[Saved entries]
───

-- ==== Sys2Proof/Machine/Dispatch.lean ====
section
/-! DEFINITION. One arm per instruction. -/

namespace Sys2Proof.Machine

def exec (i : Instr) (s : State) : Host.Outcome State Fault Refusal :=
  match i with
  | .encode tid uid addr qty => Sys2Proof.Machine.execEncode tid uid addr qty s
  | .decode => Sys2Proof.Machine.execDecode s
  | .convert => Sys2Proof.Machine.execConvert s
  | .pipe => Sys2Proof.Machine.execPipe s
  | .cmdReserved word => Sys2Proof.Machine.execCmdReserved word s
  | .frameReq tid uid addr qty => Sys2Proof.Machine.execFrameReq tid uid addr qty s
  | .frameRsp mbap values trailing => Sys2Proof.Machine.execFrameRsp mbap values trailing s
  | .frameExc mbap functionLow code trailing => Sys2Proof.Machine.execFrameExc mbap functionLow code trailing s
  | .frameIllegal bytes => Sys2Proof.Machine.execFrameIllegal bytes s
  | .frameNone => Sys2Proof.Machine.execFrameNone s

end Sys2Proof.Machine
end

───

What is required >>
Each entry, exactly as written, should be set down once more.

Response >>
-- ==== Sys2Proof/Machine/Dispatch.lean ====
section
/-! DEFINITION. One arm per instruction. -/

namespace Sys2Proof.Machine

def exec (i : Instr) (s : State) : Host.Outcome State Fault Refusal :=
  match i with
  | .encode tid uid addr qty => Sys2Proof.Machine.execEncode tid uid addr qty s
  | .decode => Sys2Proof.Machine.execDecode s
  | .convert => Sys2Proof.Machine.execConvert s
  | .pipe => Sys2Proof.Machine.execPipe s
  | .cmdReserved word => Sys2Proof.Machine.execCmdReserved word s
  | .frameReq tid uid addr qty => Sys2Proof.Machine.execFrameReq tid uid addr qty s
  | .frameRsp mbap values trailing => Sys2Proof.Machine.execFrameRsp mbap values trailing s
  | .frameExc mbap functionLow code trailing => Sys2Proof.Machine.execFrameExc mbap functionLow code trailing s
  | .frameIllegal bytes => Sys2Proof.Machine.execFrameIllegal bytes s
  | .frameNone => Sys2Proof.Machine.execFrameNone s

end Sys2Proof.Machine
end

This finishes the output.